Work task: In the entries below, find the line with "let rows := f.rows.map" and the line with "written (R133) are". Reproduce those two lines and every line between them exactly, and nothing more.

Data for processing:
/-! ### Contexts -/

/-- An encoder context, and storing it; HELD follows the frames of the ring. -/
def State.ebeOf (s : State) (n : Nat) : EbeCtx := SMap.get (fun _ => ebeCtxReset) s.ebe n
def State.setEbe (s : State) (n : Nat) (x : EbeCtx) : State :=
  ({ s with ebe := SMap.set (fun _ => ebeCtxReset) s.ebe n x } : State).setReg (Adr.EBE.HELD n) x.frames.length

/-- The queue of a context, and storing it. -/
def State.ebeQueue (s : State) (n : Nat) : List LineItem := SMap.get (fun _ => []) s.ebeIn n
def State.setEbeQueue (s : State) (n : Nat) (q : List LineItem) : State := { s with ebeIn := SMap.set (fun _ => []) s.ebeIn n q }

/-- The unit ID of an encoder context. -/
def ebeUnit (n : Nat) : Nat := 0x141 + n

/-- RATIO2 as it acts (R41, R119). -/
def State.ratio2 (s : State) (n : Nat) : Nat :=
  let v := Fld.EBE.ENC_CFG_RATIO2 s.regs n
  if ratioList.contains v then v else nth 0 ratioList (Config.unlisted (Adr.EBE.ENC_CFG n) v % 32)


/-- IDX_UNITS (R129). -/
def idxUnits (ratio2 tiles : Nat) : Nat := if ratio2 = 0 then ceilDiv (4 * (tiles + 1)) 4096 else 0

/-- STRIDE_UNITS (R129). -/
def strideOf (cw ratio2 tiles : Nat) : Nat :=
  if ratio2 = 0 then 1 + idxUnits 0 tiles + ceilDiv (tiles * maxTile cw) 4096 else 1 + ceilDiv (tiles * tileBytesOf cw ratio2) 4096

/-! ### Writing a frame (R127 to R132) -/

/-- Write bytes at byte `o` of the frame at ring unit `u`, wrapping at the ring's end (R132). -/
def State.ringWrite (s : State) (n u o : Nat) (bs : List Byte) : State :=
  let (base, units) := (s.ebeOf n).ring
  let a := ringAddr base units u o
  let room := (base + units) * 4096 - a
  if units = 0 ∨ bs.length ≤ room then s.store a bs else (s.store a (bs.take room)).store (base * 4096) (bs.drop room)

/-- The error response that the frame's bytes at `o` meet. -/
def State.ringError (s : State) (n u o len : Nat) : Option Nat :=
  let (base, units) := (s.ebeOf n).ring
  (s.dramError (ringAddr base units u o)).or (s.dramError (ringAddr base units u (o + (len - 1))))

/-- MCT reports a write of header or index that reaches beyond CAPACITY (R369). -/
def State.ringSeen (s : State) (n u o len : Nat) : State := if s.ringError n u o len = some 0x480 then s.fault 0x480 0x22 else s

/-- A tile write that ends in an error response (R131). -/
def State.tileError (s : State) (n unit : Nat) (f : EbeFrame) : State :=
  ((s.setEbe n { s.ebeOf n with open_ := some { f with writeErr := true } }).bump (Adr.EBE.WRITE_ERR n)).upstream (ebeUnit n) unit

/-- Encode and write tile tx of the row of tiles in progress (R117 to R128). -/
def State.writeTile (s : State) (n : Nat) (f : EbeFrame) (tx : Nat) : State :=
  match f.unit with
  | none => s
  | some u =>
    let i := f.tileRow * tilesX f.width + tx
    let tag := tileTag f.record.count i
    let rows := f.rows.map (fun r => (r.2.drop (256 * tx)).take 256)
    let pad := f.rows.all (·.1)
    let (bytes, holds, raw) :=
      if pad then (padTile tag, 0, false)
      else if f.ratio2 = 0 then (let (b, r) := encodeLossless f.cw tag rows; (b, 0, r))
      else (let (b, h) := encodeFixed f.cw f.tileBytes tag rows; (b, h, false))
    let o := if f.ratio2 = 0 then f.offset else 4096 + i * f.tileBytes
    let next := if f.ratio2 = 0 then f.offset + (if pad then 32 else bytes.length) else o + f.tileBytes
    let f := { f with holdSegs := f.holdSegs + holds, rawTiles := f.rawTiles + b2n raw, index := f.index ++ [o / 32], offset := next }
    let s := ((s.setEbe n { s.ebeOf n with open_ := some f }).bumpBy (Adr.EBE.HOLD_SEGS n) holds).bumpBy (Adr.EBE.RAW_TILES n) (b2n raw)
    match s.ringError n u o bytes.length with
    | some e => s.tileError n e f
    | none => s.ringWrite n u o bytes

/-- Write every tile of the row of tiles in progress. -/
def State.writeTileRow (s : State) (n : Nat) (width : Nat) : State :=
  let s := (List.range (tilesX width)).foldl (fun s tx => match (s.ebeOf n).open_ with
    | some f => s.writeTile n f tx
    | none => s) s
  match (s.ebeOf n).open_ with
  | some f => s.setEbe n { s.ebeOf n with open_ := some { f with rows := [], tileRow := f.tileRow + 1 } }
  | none => s

/-- A row enters the frame: its samples are mapped to CW bits, and a full row of tiles is coded (R117, R118). The samples of a frame that is not written (R133) are
mapped too and count in MAP_CLIPPED, which R118 counts at each act of the sat; HOLD_SEGS and RAW_TILES count what is coded, and such a frame is not (DESIGN CHOICE,
assumption 164). -/
def State.encodeRow (s : State) (n : Nat) (f : EbeFrame) (pad : Bool) (v : List Int) : State :=
  let coded := v.map (mapSample f.cw f.pedestal)
  let s := s.bumpBy (Adr.EBE.MAP_CLIPPED n) (coded.countP (·.2))
  let f := { f with rows := f.rows ++ [(pad, coded.map (·.1))] }
  let s := s.setEbe n { s.ebeOf n with open_ := some f }
  if f.rows.length = min 16 (f.height - 16 * f.tileRow) then s.writeTileRow n f.width else s

/-- The context takes what waits at it, up to the next frame start. -/
def State.ebePump (s : State) (n : Nat) : Nat → State
  | 0 => s
  | fuel + 1 =>
    let x := s.ebeOf n
    match s.ebeQueue n, x.open_ with
    | .row fl v :: rest, some f => ((s.setEbeQueue n rest).encodeRow n f fl.pad v).ebePump n fuel
    | .finish r :: rest, some f =>
      (s.setEbeQueue n rest).setEbe n { x with open_ := some { f with record := r, complete := true } }
    | .row _ _ :: rest, none => (s.setEbeQueue n rest).ebePump n fuel
    | .finish _ :: rest, none => (s.setEbeQueue n rest).ebePump n fuel
    | _ :: rest, none => if x.running then s else (s.setEbeQueue n rest).ebePump n fuel
    | _, _ => s

/-- Pump everything that waits. -/
def State.ebeFeed (s : State) (n : Nat) : State := s.ebePump n (s.ebeQueue n).length

/-- FRAME_BYTES of a frame (R130). -/
def EbeFrame.frameBytes (f : EbeFrame) : Nat :=
  if f.skipped then 4096 else if f.ratio2 = 0 then f.offset else 4096 + tilesX f.width * tilesY f.height * f.tileBytes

Answer area:
    let rows := f.rows.map (fun r => (r.2.drop (256 * tx)).take 256)
    let pad := f.rows.all (·.1)
    let (bytes, holds, raw) :=
      if pad then (padTile tag, 0, false)
      else if f.ratio2 = 0 then (let (b, r) := encodeLossless f.cw tag rows; (b, 0, r))
      else (let (b, h) := encodeFixed f.cw f.tileBytes tag rows; (b, h, false))
    let o := if f.ratio2 = 0 then f.offset else 4096 + i * f.tileBytes
    let next := if f.ratio2 = 0 then f.offset + (if pad then 32 else bytes.length) else o + f.tileBytes
    let f := { f with holdSegs := f.holdSegs + holds, rawTiles := f.rawTiles + b2n raw, index := f.index ++ [o / 32], offset := next }
    let s := ((s.setEbe n { s.ebeOf n with open_ := some f }).bumpBy (Adr.EBE.HOLD_SEGS n) holds).bumpBy (Adr.EBE.RAW_TILES n) (b2n raw)
    match s.ringError n u o bytes.length with
    | some e => s.tileError n e f
    | none => s.ringWrite n u o bytes

/-- Write every tile of the row of tiles in progress. -/
def State.writeTileRow (s : State) (n : Nat) (width : Nat) : State :=
  let s := (List.range (tilesX width)).foldl (fun s tx => match (s.ebeOf n).open_ with
    | some f => s.writeTile n f tx
    | none => s) s
  match (s.ebeOf n).open_ with
  | some f => s.setEbe n { s.ebeOf n with open_ := some { f with rows := [], tileRow := f.tileRow + 1 } }
  | none => s

/-- A row enters the frame: its samples are mapped to CW bits, and a full row of tiles is coded (R117, R118). The samples of a frame that is not written (R133) are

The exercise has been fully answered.